Document Type


Publication Date

Summer 2016

Publication Citation

91 Indiana Law Journal 1493 (2016)


This Note will ultimately argue that, despite the expansive language in Kiobel, the Court’s reasoning does not necessarily foreclose all “foreign-cubed” claims. Suits alleging human rights violations originating from conduct that took place in failed states avoid the concerns the Court emphasized in Kiobel. The Court should allow jurisdiction for human rights offenses in failed states, despite their “foreign-cubed” nature, because the already existing rationale for allowing jurisdiction for international piracy offenses is highly analogous.

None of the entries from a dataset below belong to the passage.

/-! ### The parse -/

/-- A match of the parse repeats the input before it (R102 to R105). -/
structure Repeats (input : List Byte) (pos : Nat) (c : Cand) : Prop where
  encodable : (Token.copy c.distance c.length).Encodable
  distance : c.distance ≤ pos
  length : pos + c.length ≤ input.length
  agrees : ∀ j, j < c.length → input[pos + j]? = input[pos - c.distance + j]?

theorem getElem?_eq_of_lt_commonPrefix {as bs : List Byte} {j : Nat} (h : j < commonPrefix as bs) :
    as[j]? = bs[j]? := by
  induction as generalizing bs j with
  | nil => exact absurd h (Nat.not_lt_zero j)
  | cons a as ih =>
    rcases bs with _ | ⟨b, bs⟩
    · exact absurd h (Nat.not_lt_zero j)
    rw [commonPrefix] at h
    split at h
    · rename_i hab
      cases j with
      | zero => exact congrArg some hab
      | succ j => exact ih (Nat.lt_of_succ_lt_succ h)
    · exact absurd h (Nat.not_lt_zero j)

theorem repeats_of_refMatch {input : List Byte} {pos : Nat} {c : Cand} (h : refMatch input pos = some c) :
    Repeats input pos c := by
  obtain ⟨h3, hlen⟩ := refMatch_some h
  have hpos : pos < input.length := by omega
  rw [refMatch] at h
  split at h
  · cases h
  obtain ⟨d, hd, rfl⟩ := Option.map_eq_some_iff.1 h
  obtain ⟨hd1, hd2⟩ := mem_refDistances.1 (List.mem_of_find?_eq_some hd)
  have hrun : refRun input pos d = refBest input pos := by simpa using List.find?_some hd
  have h18 : refBest input pos ≤ 18 := hrun.symm.trans_le (Nat.min_le_left _ _)
  have hcommon : refBest input pos ≤ commonPrefix (input.drop pos) (input.drop (pos - d)) :=
    hrun.symm.trans_le (Nat.min_le_right _ _)
  refine ⟨?_, hd2.trans (Nat.min_le_right _ _), ?_, fun j hj => ?_⟩
  · have hd3 : d ≤ 4096 := hd2.trans (Nat.min_le_left _ _)
    simpa [Token.Encodable, Instr.wellFormed] using ⟨⟨hd1, hd3⟩, h3, h18⟩
  · change pos + refBest input pos ≤ _
    change refBest input pos ≤ _ at hlen
    omega
  · have hj := getElem?_eq_of_lt_commonPrefix (hj.trans_le hcommon)
    rwa [List.getElem?_drop, List.getElem?_drop] at hj

/-- The tokens stand for the input from `pos` on, each match for a repetition. -/
inductive ParseOf (input : List Byte) : Nat → List Token → Prop
  | done : ParseOf input input.length []
  | lit {pos : Nat} {b : Byte} {ts : List Token} (h : input[pos]? = some b) (hts : ParseOf input (pos + 1) ts) :
    ParseOf input pos (.lit b :: ts)
  | copy {pos : Nat} {c : Cand} {ts : List Token} (h : Repeats input pos c)
    (hts : ParseOf input (pos + c.length) ts) :
    ParseOf input pos (.copy c.distance c.length :: ts)

/-- The greedy parse is a parse. -/
theorem parseOf_refTokensFrom {input : List Byte} {n pos : Nat} (hp : pos ≤ input.length)
    (hn : input.length - pos ≤ n) : ParseOf input pos (refTokensFrom input n pos) := by
  induction n generalizing pos with
  | zero =>
    obtain rfl : pos = input.length := by omega
    exact .done
  | succ n ih =>
    rw [refTokensFrom]
    split
    · obtain rfl : pos = input.length := hp.antisymm (List.getElem?_eq_none_iff.1 ‹_›)
      exact .done
    · rename_i b hb
      have hlt : pos < input.length := (List.getElem?_eq_some_iff.1 hb).1
      split
      · exact .lit hb (ih hlt (by omega))
      · rename_i c hc
        obtain ⟨h3, -⟩ := refMatch_some hc
        have hr := repeats_of_refMatch hc
        exact .copy hr (ih hr.length (by omega))

theorem ParseOf.encodable {input : List Byte} {pos : Nat} {ts : List Token} (h : ParseOf input pos ts) :
    ∀ t ∈ ts, t.Encodable := by
  induction h with
  | done => exact fun t ht => nomatch ht
  | lit _ _ ih => exact List.forall_mem_cons.2 ⟨trivial, ih⟩
  | copy h _ ih => exact List.forall_mem_cons.2 ⟨h.encodable, ih⟩

/-- A copy of repeated input goes on with the input, byte by byte (R152). -/
theorem take_append_refCopy {input : List Byte} {distance : Nat} (hd : 1 ≤ distance) (n : Nat) {pos : Nat}
    (hp : distance ≤ pos) (hl : pos + n ≤ input.length)
    (h : ∀ j, j < n → input[pos + j]? = input[pos - distance + j]?) :
    input.take pos ++ refCopy (input.take pos) distance n = input.take (pos + n) := by
  induction n generalizing pos with
  | zero => exact List.append_nil _
  | succ n ih =>
    have hlen : (input.take pos).length = pos := List.length_take_of_le (by omega)
    have hb : input[pos]? = some ((input.take pos).getD (pos - distance) 0#8) := by
      have h0 := h 0 n.succ_pos
      rw [Nat.add_zero, Nat.add_zero] at h0
      rw [h0, List.getD_eq_getElem _ _ (by omega), List.getElem_take, List.getElem?_eq_getElem (by omega)]
    rw [refCopy_succ hd (by omega), hlen]
    generalize (input.take pos).getD (pos - distance) 0#8 = b at hb
    have htake : input.take pos ++ [b] = input.take (pos + 1) := by
      rw [List.take_add_one, hb]
      rfl
    rw [List.append_cons, htake, ih (by omega) (by omega) fun j hj => ?_, Nat.add_assoc, Nat.add_comm 1]
    have hj := h (j + 1) (Nat.succ_lt_succ hj)
    rwa [show pos + (j + 1) = pos + 1 + j by omega,
      show pos - distance + (j + 1) = pos + 1 - distance + j by omega] at hj

/-- A parse gives back the input where there is room for it; the result has the form of ENCODE's (R159). -/
theorem ParseOf.decodeTokens_eq {input : List Byte} {pos : Nat} {ts : List Token} (h : ParseOf input pos ts)
    {cap : Nat} (hc : pos ≤ cap) : decodeTokens cap (input.take pos) ts = encodeResult cap input := by
  induction h with
  | done =>
    rw [encodeResult, if_pos hc, List.take_length]
    rfl
  | @lit pos b ts h _ ih =>
    have hlt : pos < input.length := (List.getElem?_eq_some_iff.1 h).1
    rw [decodeTokens_cons, Token.decodeOnto, List.length_take_of_le hlt.le]
    split
    · rw [← ih ‹_›, List.take_add_one, h]
      rfl
    · rw [encodeResult, if_neg (by omega)]
      rfl
  | @copy pos c ts h _ ih =>
    obtain ⟨hd1, -, -, -⟩ := wellFormed_matchTok h.encodable
    have hlen := h.length
    rw [decodeTokens_cons, Token.decodeOnto, List.length_take_of_le (by omega), if_neg (Nat.not_lt.2 h.distance),
      take_append_refCopy hd1 _ h.distance hlen h.agrees]
    split
    · rw [encodeResult, if_neg (by omega)]
      rfl
    · exact ih (by omega)

/-- The reference decoder inverts the reference encoder (R159). -/
theorem refDecode_refStream (cap : Nat) (input : List Byte) :
    refDecode cap (refStream input) = encodeResult cap input := by
  have hparse : ParseOf input 0 (refTokens input) := parseOf_refTokensFrom (Nat.zero_le _) le_rfl
  have hlen : ((refTokens input).length + 7) / 8 ≤ (refStream input).length := by
    rw [refStream, refGroups_length le_rfl]
    exact Nat.le_add_left _ _
  refine (refDecodeFrom_refGroups cap hparse.encodable le_rfl hlen []).trans ?_
  exact hparse.decodeTokens_eq (Nat.zero_le cap)

/-! ### The two calls -/

/-- Settles O34: ENCODE's stream is the reference's, and the reference decoder gives back the input. -/
theorem decodeInvertsEncode : Obligations.DecodeInvertsEncode := by
  intro s t u hs ht hok hu hlen hsrc
  obtain ⟨t', ht', hr⟩ := exec_encode_returns hs
  obtain rfl : t = t' := Host.Outcome.next.inj (ht.symm.trans ht')
  have hout : t.outputBytes t.resultLen = refStream s.inputBytes := by
    rw [encodeResult] at hr
    split at hr
    · obtain ⟨-, -, -, ho⟩ := hr
      exact ho
    · cases hok.symm.trans hr.1
  have hin : u.inputBytes = refStream s.inputBytes := by
    rw [← hout, State.inputBytes, hlen]
    exact List.map_congr_left fun a ha => hsrc a (List.mem_range.1 ha)
  obtain ⟨v, hv, hr⟩ := exec_decode_returns hu
  rw [hin, refDecode_refStream, encodeResult, s.inputBytes_length] at hr
  refine ⟨v, hv, fun hc => ?_, fun hc => ?_⟩
  · rw [if_pos hc] at hr
    obtain ⟨hok, -, hl, ho⟩ := hr
    rw [s.inputBytes_length] at hl
    rw [hl] at ho
    exact ⟨hok, hl, fun a ha => List.map_inj_left.1 ho a (List.mem_range.2 ha)⟩
  · rw [if_neg (Nat.not_le.2 hc)] at hr
    exact hr

end Sys2Proof
end

section
/-! The stream items as instructions and as steps of a running DECODE call. -/

namespace Sys2Proof.Machine

/-- With no host move left a running DECODE takes one item (R146). -/
theorem step_decodeItem {s : State} (hb : s.status = .busy) (ho : s.op = 1#1) (hs : s.script = []) :
    step s = .next s.decodeItem := by
  rw [step_of_engineAction (nextAction_nil hs), State.engineNext, if_neg (not_not.2 hb), if_neg (by rw [ho]; decide)]

/-! ### One item, by what stands at `in_pos` -/

section
variable {s : State}

theorem State.decodeItem_of_flags (h : s.inPos < s.srcLen) (hb : 8 ≤ s.bitIdx) :
    s.decodeItem = s.readFlags (s.readSrc s.inPos) := by
  rcases s.decodeItem_cases with ⟨hle, -⟩ | ⟨-, e⟩ | ⟨⟨-, hlt, -⟩, -⟩ | ⟨⟨-, hlt, -⟩, -⟩ | ⟨⟨-, hlt, -⟩, -⟩
  · omega
  · exact e
  all_goals omega

theorem State.decodeItem_of_lit (h : s.inPos < s.srcLen) (hb : s.bitIdx < 8) (hf : s.flags.getLsbD s.bitIdx = false) :
    s.decodeItem = s.doLit (s.readSrc s.inPos) := by
  rcases s.decodeItem_cases with ⟨hle, -⟩ | ⟨⟨-, h8⟩, -⟩ | ⟨-, e⟩ | ⟨⟨-, -, ht⟩, -⟩ | ⟨⟨-, -, ht⟩, -⟩
  · omega
  · omega
  · exact e
  all_goals cases hf.symm.trans ht

theorem State.decodeItem_of_match (h : s.inPos + 1 < s.srcLen) (hb : s.bitIdx < 8)
    (hf : s.flags.getLsbD s.bitIdx = true) :
    s.decodeItem = s.doMatch (unpackDistance (s.readSrc s.inPos) (s.readSrc (s.inPos + 1)))
      (unpackLength (s.readSrc (s.inPos + 1))) := by
  rcases s.decodeItem_cases with ⟨hle, -⟩ | ⟨⟨-, h8⟩, -⟩ | ⟨⟨-, -, ht⟩, -⟩ | ⟨-, e⟩ | ⟨⟨heq, -⟩, -⟩
  · omega
  · omega
  · cases hf.symm.trans ht
  · exact e
  · omega

theorem State.decodeItem_of_cut_match (h : s.inPos + 1 = s.srcLen) (hb : s.bitIdx < 8)
    (hf : s.flags.getLsbD s.bitIdx = true) : s.decodeItem = s.raise .malformedStream := by
  rcases s.decodeItem_cases with ⟨hle, -⟩ | ⟨⟨-, h8⟩, -⟩ | ⟨⟨-, -, ht⟩, -⟩ | ⟨⟨hlt, -⟩, -⟩ | ⟨-, e⟩
  · omega
  · omega
  · cases hf.symm.trans ht
  · omega
  · exact e

theorem State.decodeItem_of_end (h : s.srcLen ≤ s.inPos) : s.decodeItem = s.finish := if_pos h

end

/-- Settles O14: the item at `bit_idx = 8` is FLAGS with the byte at `in_pos`. -/
theorem readFlagsTakesTheByteAtInPos : Obligations.ReadFlagsTakesTheByteAtInPos := by
  refine ⟨fun f s => rfl, fun s hb ho hs hi h8 => ?_⟩
  rw [step_decodeItem hb ho hs, State.decodeItem_of_flags hi h8.ge]
  rfl

/-- Settles O15: the four cases of an item with `bit_idx < 8`. -/
theorem tokenDispatchTestsExhaustionThenFlag : Obligations.TokenDispatchTestsExhaustionThenFlag := by
  intro s hb ho hs hlt
  rw [step_decodeItem hb ho hs]
  refine ⟨fun h => ?_, fun h hf => ?_, fun h hf => ?_, fun h hf => ?_⟩
  · rw [State.decodeItem_of_end h]
    rfl
  · rw [State.decodeItem_of_lit h hlt hf]
    rfl
  · rw [State.decodeItem_of_match h hlt hf, unpackDistance_eq, unpackLength_eq]
    rfl
  · rw [State.decodeItem_of_cut_match h hlt hf]
    exact ⟨_, rfl, rfl, rfl⟩

/-! ### EXEC_LIT -/

/-- Settles O16: the two cases of EXEC_LIT, one byte produced or one error raised. -/
theorem litAppendsItsByteOrOverflows : Obligations.LitAppendsItsByteOrOverflows := by
  intro s b
  have hexec : exec (.lit b) s = .next (s.doLit b) := rfl
  refine ⟨fun hc => ?_, fun hc => ?_, fun hb ho hs hi hlt hf => ?_⟩
  · rcases s.doLit_cases b with ⟨-, e⟩ | ⟨hc', -⟩
    · have hread (a : Nat) : (s.doLit b).readDst a = if a = s.outPos then b else s.readDst a := by
        rw [e]
        exact State.readDst_produce b _ a
      refine ⟨s.doLit b, hexec, ?_, ?_, ?_, ?_, fun a ha => ?_, ?_, ?_⟩
      · rw [e]; rfl
      · rw [e]; rfl
      · rw [e]
      · rw [hread, if_pos rfl]
      · rw [hread, if_neg ha]
      · rw [e]
        exact ⟨rfl, winRead_append_one _ _ _⟩
      · rw [e]; rfl
    · omega
  · rcases s.doLit_cases b with ⟨hc', -⟩ | ⟨-, e⟩
    · omega
    · have hkeep := (s.doLit_keepsOutside b).dst
      rw [e] at hexec hkeep
      exact ⟨_, hexec, rfl, rfl, hkeep, rfl⟩
  · rw [step_decodeItem hb ho hs, State.decodeItem_of_lit hi hlt hf]
    rfl

/-! ### EXEC_MATCH -/

theorem getD_refCopy {out : List Byte} {distance length k : Nat} (h : k < length) :
    (refCopy out distance length).getD k 0#8 = out.getD (out.length - distance + k % distance) 0#8 := by
  simp [refCopy, h]

/-- A completed copy writes at `out_pos` and above only up to its end. -/
theorem State.copyBytes_untouchedBehind {n : Nat} {s t : State} (h : s.copyBytes n = .ok t) :
    t.UntouchedBehind s.readDst := by
  rcases State.copyBytes_keeps State.UntouchedBehind.produce n s (fun _ _ => rfl) with ⟨u, hu, hk⟩ | ⟨u, hu, -⟩ <;>
    cases h.symm.trans hu
  exact hk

Part I of this Note explores the ATS jurisprudence leading up to and including Kiobel. Besides exploring the tensions and policy interests courts are grappling with, Part I also summarizes the various opinions in Kiobel. Part II investigates the concept of piracy as understood in ATS jurisprudence and argues that the concept can be analogized to human rights violations in failed states. Part III explains why extending jurisdiction to human rights claims in failed states avoids both the comity and foreign policy concerns the Court emphasized in Kiobel. Finally, Part IV details the strong interests the United States has in allowing jurisdiction in this limited context and discusses the efficacy of the ATS as a means of redress.